Nonetheless, the reasons would be conjecture.  Operation Crucify Cotter carried on.

 

The bombing began days and nights ago.  Now it raged on furiously.

 

Some questioned commands, “But it’s a nursing home just some old folks- most of them probably with dementia or Alzheimer’s.”

 

Others complied, “Shoot to kill them as they cross the borders.  Okay.  What about the folks in the cars?  Missiles…okay.”

 

And the debate of ethics raged on, “The school?  Really?  What if some kids are hiding in there?”

 

The orders were taken, “Knock on the doors first.

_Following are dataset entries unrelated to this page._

-- ==== Sys2Proof/Tests/Slice0.lean ====
section
/-! SUPPORT. The model's own tests. Expected results are from 95_test_vectors.md (named by vector) and from the examples of
the command rules. Then, for each statement that has hypotheses, a concrete state that meets them. -/

namespace Sys2Proof.Tests

open Sys2Proof.Machine

/-! ### Helpers: small states -/

/-- The state an outcome goes on to; the reset state where it stops, which no test below expects. -/
def endOf (o : Host.Outcome State Fault Refusal) : State :=
  match o with
  | .next t => t
  | .fault _ => State.reset
  | .refused _ => State.reset

/-- The state after one instruction. -/
def after (i : Instr) (s : State) : State := endOf (exec i s)

/-- The instruction completes. -/
def completes (i : Instr) (s : State) : Bool :=
  match exec i s with
  | .next _ => true
  | .fault _ => false
  | .refused _ => false

/-- From reset with a source bound. -/
def src (bytes : List Byte) : State := bindSource bytes State.reset

/-- `s` with the counts of a table, and LEN as given. -/
def counted (n : Nat) (table : List (Byte × Nat)) (s : State) : State :=
  table.foldl (fun s c => s.setFreq c.1 (BitVec.ofNat 32 c.2)) { s with len := BitVec.ofNat 32 n }

/-- The source A, A, A, B, B, C of S7. -/
def abc : List Byte := [0x41#8, 0x41#8, 0x41#8, 0x42#8, 0x42#8, 0x43#8]

/-- S7 after ANALYZE. -/
def abcCounts : State := counted 6 [(0x41#8, 3), (0x42#8, 2), (0x43#8, 1)] (src abc)

/-- The leaves of S7. -/
def abcLeaves : List (Option Node) :=
  [some (.leaf 0x41#8 3#32 0x41#8), some (.leaf 0x42#8 2#32 0x42#8), some (.leaf 0x43#8 1#32 0x43#8)]

/-- S7 after SEED. -/
def abcSeeded : State := { abcCounts with node := abcLeaves, heap := [2, 0, 1] }

/-- S7 after BUILD. -/
def abcTree : State := { abcCounts with
  node := abcLeaves ++ [some (.internal 2 1 3#32 0x42#8), some (.internal 0 3 6#32 0x41#8)],
  heap := [4], root := 4, rootv := true }

/-- S7 after CODEGEN. -/
def abcCodes : State :=
  ((abcTree.setCode 0x41#8 [false]).setCode 0x43#8 [true, false]).setCode 0x42#8 [true, true]

/-- The compressed file of S7. -/
def abcFile : List Byte := [0x06#8, 0x00#8, 0x00#8, 0x00#8, 0x50#8, 0x54#8, 0x3A#8, 0x10#8, 0xF8#8]

/-- The file of S7 after RDHDR and DESERIALIZE (T45.8). -/
def abcRead : State := { src abcFile with
  node := [some (.internal 1 2 0#32 0#8), some (.leaf 0x41#8 0#32 0#8), some (.internal 3 4 0#32 0#8),
    some (.leaf 0x43#8 0#32 0#8), some (.leaf 0x42#8 0#32 0#8)],
  rootv := true, len := 6#32, rbuf := 0x10#8, rcnt := 3#4, spos := 8 }

/-- The tree of S7. -/
def abcShape : CodeTree := .fork (.leaf 0x41#8) (.fork (.leaf 0x43#8) (.leaf 0x42#8))

/-- T42.10 (a): counts whose sum is 2^32. -/
def heavy : State := counted 0 [(1#8, 2 ^ 32 - 1), (2#8, 1)] State.reset

/-- Counts whose first two leaves merge and whose third does not fit. -/
def heavyLate : State := counted 0 [(1#8, 1), (2#8, 1), (3#8, 2 ^ 32 - 1)] State.reset

/-- T42.10 (a) after SEED. -/
def heavySeeded : State := { heavy with
  node := [some (.leaf 1#8 0xFFFFFFFF#32 1#8), some (.leaf 2#8 1#32 2#8)], heap := [1, 0] }

/-- One leaf 0x41, as DESERIALIZE of A0 80 leaves it (T44.4). -/
def oneLeaf : State := { src [0xA0#8, 0x80#8] with
  node := [some (.leaf 0x41#8 0#32 0#8)], rootv := true, rbuf := 0x80#8, rcnt := 7#4, spos := 2 }

/-- A source too long for COMPRESS. -/
def longSource : State := bindSource (List.replicate (2 ^ 32) 0#8) State.reset

/-! ### Well-formedness -/

theorem test_leaf_is_no_command : Instr.wellFormed (.leaf 0x41#8) = false := by decide
theorem test_internal_is_no_command : Instr.wellFormed .internal = false := by decide
theorem test_commands_are_wellFormed : [Instr.clear, .wbit true, .wbyte 0xFF#8, .fcount 0#8, .build, .codegen,
    .deserialize, .encsym 0x41#8, .decode].all Instr.wellFormed = true := by decide

/-! ### Decoding: words written out from R71 and R72, and T30 -/

theorem test_decode_sequencer : decode 0b0000000100000000#16 = .ok .clear ∧ decode 0b0000001000000000#16 = .ok .compress ∧
    decode 0b0000001100000000#16 = .ok .decompress := by decide
theorem test_decode_bitstream : decode 0b0001000000000001#16 = .ok (.wbit true) ∧
    decode 0b0001000000000000#16 = .ok (.wbit false) ∧ decode 0b0001000110100101#16 = .ok (.wbyte 0xA5#8) ∧
    decode 0b0001001000000000#16 = .ok .flush ∧ decode 0b0001001100000000#16 = .ok .rbit ∧
    decode 0b0001010000000000#16 = .ok .rbyte := by decide
theorem test_decode_frequency : decode 0b0010000000000000#16 = .ok .fclr ∧
    decode 0b0010000111111111#16 = .ok (.fcount 0xFF#8) ∧ decode 0b0010001000000000#16 = .ok .analyze := by decide
theorem test_decode_builder : decode 0b0011000000000000#16 = .ok .seed ∧ decode 0b0011000100000000#16 = .ok .merge ∧
    decode 0b0011001000000000#16 = .ok .build ∧ decode 0b0100000000000000#16 = .ok .codegen := by decide
theorem test_decode_serdes : decode 0b0101000000000000#16 = .ok .serialize ∧
    decode 0b0101000100000000#16 = .ok .deserialize := by decide
theorem test_decode_pipeline : decode 0b0110000000000000#16 = .ok .wrhdr ∧ decode 0b0110000100000000#16 = .ok .rdhdr ∧
    decode 0b0110001001000001#16 = .ok (.encsym 0x41#8) ∧ decode 0b0110001100000000#16 = .ok .encode ∧
    decode 0b0110010000000000#16 = .ok .decsym ∧ decode 0b0110010100000000#16 = .ok .decode := by decide
/-- T30.1, T30.2, T30.13 -/
theorem test_unused_opcodes : [0x0000#16, 0xFFFF#16, 0x3300#16, 0x4100#16, 0x5200#16, 0x6600#16, 0x1500#16, 0x2300#16,
    0x0400#16].all (fun w => decide (decode w = .error .unknownOpcode)) = true := by decide
/-- T30.4, T30.8, T30.12, T30.6 -/
theorem test_illegal_operands : decode 0x0101#16 = .error .operandNotZero ∧ decode 0x1201#16 = .error .operandNotZero ∧
    decode 0x6101#16 = .error .operandNotZero ∧ decode 0x1002#16 = .error .operandNotBit ∧
    decode 0x10FF#16 = .error .operandNotBit := by decide
/-- R78: `1 01000001` is LEAF('A'), `0` is INTERNAL -/
theorem test_decode_tokens : decodeTableWord 9 0b101000001 = some (.leaf 0x41#8) ∧ decodeTableWord 1 0 = some .internal ∧
    decodeToken [true, false, true] = none := by decide
theorem test_decode_table_word : decodeTableWord 16 0x6241 = some (.encsym 0x41#8) ∧ decodeTableWord 16 0x0105 = none := by
  decide

/-! ### State and STATUS: T10 -/

/-- T10.1, T10.2 -/
theorem test_reset_status : State.reset.status = 0x0010#16 ∧ (src abc).status = 0x0000#16 := by decide
/-- T10.6 -/
theorem test_reader_status : abcRead.status = 0x000A#16 := by decide +kernel

/-! ### The step: R70, R74, T30, T60 -/

/-- T30.2 -/
theorem test_step_illegal : (endOf (step (State.reset.withFetchWord 16 0xFFFF))).err = 1#8 ∧
    (endOf (step (State.reset.withFetchWord 16 0xFFFF))).errCmd = 0xFFFF#16 := by decide
/-- T60.2, T60.3 -/
theorem test_step_refused :
    step ({ State.reset with err := 8#8, errCmd := 0x3100#16 }.withFetchWord 16 0x1001) =
      .next { State.reset with err := 8#8, errCmd := 0x3100#16 } ∧
    step ({ State.reset with err := 8#8, errCmd := 0x3100#16 }.withFetchWord 16 0x0105) =
      .next { State.reset with err := 8#8, errCmd := 0x3100#16 } := ⟨rfl, rfl⟩
/-- T30.9 -/
theorem test_step_fcount : (endOf (step (State.reset.withFetchWord 16 0x21FF))).freqAt 0xFF#8 = 1#32 := by decide +kernel
/-- R244 -/
theorem test_step_bind : (endOf (step { abcRead with port := [.bindSource [7#8]] })).slen = 1 ∧
    (endOf (step { abcRead with port := [.bindSource [7#8]] })).spos = 8 := by decide +kernel

/-! ### Bit stream: T40 and the examples of R105 to R109 -/

/-- T40.1, third bit -/
theorem test_wbit : (after (.wbit true) { State.reset with wbuf := 0x80#8, wcnt := 2#3 }).wbuf = 0xA0#8 ∧
    (after (.wbit true) { State.reset with wbuf := 0x80#8, wcnt := 2#3 }).wcnt = 3#3 := by decide
/-- T40.6, eighth bit -/
theorem test_wbit_fills_byte : (after (.wbit true) { State.reset with wbuf := 0xFE#8, wcnt := 7#3 }).output = [0xFF#8] ∧
    (after (.wbit true) { State.reset with wbuf := 0xFE#8, wcnt := 7#3 }).wbuf = 0#8 := by decide
/-- T40.2 -/
theorem test_wbyte : (after (.wbyte 0xFF#8) { State.reset with wbuf := 0xA0#8, wcnt := 3#3 }).output = [0xBF#8] ∧
    (after (.wbyte 0xFF#8) { State.reset with wbuf := 0xA0#8, wcnt := 3#3 }).wbuf = 0xE0#8 ∧
    (after (.wbyte 0xFF#8) { State.reset with wbuf := 0xA0#8, wcnt := 3#3 }).wcnt = 3#3 := by decide
/-- T40.7 -/
theorem test_wbyte_aligned : (after (.wbyte 0xA5#8) State.reset).output = [0xA5#8] ∧
    (after (.wbyte 0xA5#8) State.reset).wcnt = 0#3 := by decide
/-- T40.3 -/
theorem test_flush : (after .flush { State.reset with wbuf := 0xE0#8, wcnt := 3#3 }).output = [0xE0#8] ∧
    (after .flush { State.reset with wbuf := 0xE0#8, wcnt := 3#3 }).wcnt = 0#3 := by decide
/-- T40.5 -/
theorem test_flush_empty : (after .flush State.reset).dpos = 0 := by decide
/-- T40.9, first bit -/
theorem test_rbit : (after .rbit (src [0xA5#8])).res = 1#8 ∧ (after .rbit (src [0xA5#8])).rcnt = 7#4 ∧
    (after .rbit (src [0xA5#8])).spos = 1 := by decide
/-- T40.10 -/
theorem test_rbit_eos : (after .rbit { src [0xA5#8] with spos := 1, rbuf := 0xA5#8, res := 1#8 }).err = 2#8 ∧
    (after .rbit { src [0xA5#8] with spos := 1, rbuf := 0xA5#8, res := 1#8 }).errCmd = 0x1300#16 ∧
    (after .rbit { src [0xA5#8] with spos := 1, rbuf := 0xA5#8, res := 1#8 }).res = 1#8 := by decide
/-- T40.11 -/
theorem test_rbyte : (after .rbyte { src [0xA5#8, 0x81#8] with spos := 1, rbuf := 0xA5#8, rcnt := 5#4 }).res = 0x2C#8 ∧
    (after .rbyte { src [0xA5#8, 0x81#8] with spos := 1, rbuf := 0xA5#8, rcnt := 5#4 }).rbuf = 0x81#8 ∧
    (after .rbyte { src [0xA5#8, 0x81#8] with spos := 1, rbuf := 0xA5#8, rcnt := 5#4 }).rcnt = 5#4 := by decide
/-- T40.14 -/
theorem test_rbyte_eos : (after .rbyte { src [0xFF#8] with spos := 1, rbuf := 0xFF#8, rcnt := 7#4, res := 1#8 }).err = 2#8 ∧
    (after .rbyte { src [0xFF#8] with spos := 1, rbuf := 0xFF#8, rcnt := 7#4, res := 1#8 }).rcnt = 0#4 ∧
    (after .rbyte { src [0xFF#8] with spos := 1, rbuf := 0xFF#8, rcnt := 7#4, res := 1#8 }).res = 1#8 := by decide

/-! ### Frequencies: T41 -/

/-- T41.5 -/
theorem test_fclr : (after .fclr (counted 2 [(0x41#8, 2)] State.reset)).freqAt 0x41#8 = 0#32 ∧
    (after .fclr (counted 2 [(0x41#8, 2)] State.reset)).len = 0#32 := by decide +kernel
/-- T41.4, second FCOUNT -/
theorem test_fcount : (after (.fcount 0x41#8) (counted 1 [(0x41#8, 1)] State.reset)).freqAt 0x41#8 = 2#32 ∧
    (after (.fcount 0x41#8) (counted 1 [(0x41#8, 1)] State.reset)).len = 2#32 := by decide +kernel
/-- T41.9 -/
theorem test_fcount_overflow : (after (.fcount 7#8) (counted 5 [(7#8, 2 ^ 32 - 1)] State.reset)).err = 4#8 ∧
    (after (.fcount 7#8) (counted 5 [(7#8, 2 ^ 32 - 1)] State.reset)).errCmd = 0x2107#16 ∧
    (after (.fcount 7#8) (counted 5 [(7#8, 2 ^ 32 - 1)] State.reset)).len = 5#32 := by decide +kernel
/-- T41.2 -/
theorem test_analyze : (after .analyze { src [0#8, 0xFF#8, 0#8, 0xFF#8, 0#8] with spos := 1 }).freqAt 0#8 = 3#32 ∧
    (after .analyze { src [0#8, 0xFF#8, 0#8, 0xFF#8, 0#8] with spos := 1 }).freqAt 0xFF#8 = 2#32 ∧
    (after .analyze { src [0#8, 0xFF#8, 0#8, 0xFF#8, 0#8] with spos := 1 }).len = 5#32 ∧
    (after .analyze { src [0#8, 0xFF#8, 0#8, 0xFF#8, 0#8] with spos := 1 }).spos = 0 := by decide +kernel
/-- T41.3 -/
theorem test_analyze_empty : (after .analyze State.reset).len = 0#32 ∧ (after .analyze State.reset).err = 0#8 := by
  decide +kernel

Friendly help?  Got it.  Then just kill?  Got it.”

 

“Don’t look them in the eyes,” this was the warning one soldier received.

 

When he asked why, the answer was simple.

 

“War is brutal.  You want to come out of this on the other side.  The good side.  If you look at them you might not.  You might not be able to live with yourself.  Could you live with yourself?”

 

“No.”

 

The plans were getting thicker.

 

Funny thing about small towns like Cotter, they’re resilient and so are their residents.  Despite, the current economy, the lack of jobs, the lack of community even, small towns have a chance because the residents know them better than anyone else.  They know the hiding places, the secret places, the back roads, the way in and the way out.

 

Many great escapes were made underground in the sewage tunnels.  The few made it out to nearby towns only to relocate in states far away.  Years passed before the mysterious disappearance and deaths of these individuals started to occur.  Truth is if you were a Cotter residence during the summer of Project Lazarus, you died no matter if you escaped.  You lived if you escaped only to die later.  It was a vicious and necessary cycle.

 

Many swam across the same lake Natalie Winston took into Cotter, only to find the water poisoned.  The culmination of human bodies floated for a while and sunk.  Only the beautiful pristine colorful dead fish that used to play in some of the United States clearest waters gave the poison away when they piled on top of the waters in mounds.

 

Of course, towns nearby Cotter heard of the demolition but the media has a funny way of spinning things.  And while in the beginning people always questioned the unusual, they ended up believing the lies in the end.

 

The noises, the sound of a war in Cotter were explained first as demolition crews and the entertainment industry, movie makers moving into the area to do films, were responsible for the more deafening noises.

 

When the original explanation didn’t convince anyone, they moved to the real lie- a meteor had hit the town and killed the people in it.  The large crater at the center was evidence of the lie.  This spin was better.  It made more sense.

 

As a child growing up in Arkansas, Charlie Dempster would participate in such a cover up as a bystander.  There was a night when the sky lit up with stars that seemed to drift in formation, unexplained lights in the sky just overhead.  Charlie was a teen in middle school and everyone in Science class buzzed about the strange lights in the sky.

 

Damage control was in full gear.  The local newspaper and television media accounted the event as a Russian weather balloon that exploded into light particles as it re-entered the earth’s atmosphere.  Everyone knew different.  After all, when you witness the sight of an unexplained object, you know it.  But as time passed, the small town accepted the explanation and people went on with their lives.

 

It was the event or lie that changed Charlie’s life forever.  It made him pursue science.

 

Now, he would be part of the biggest cover up in the world.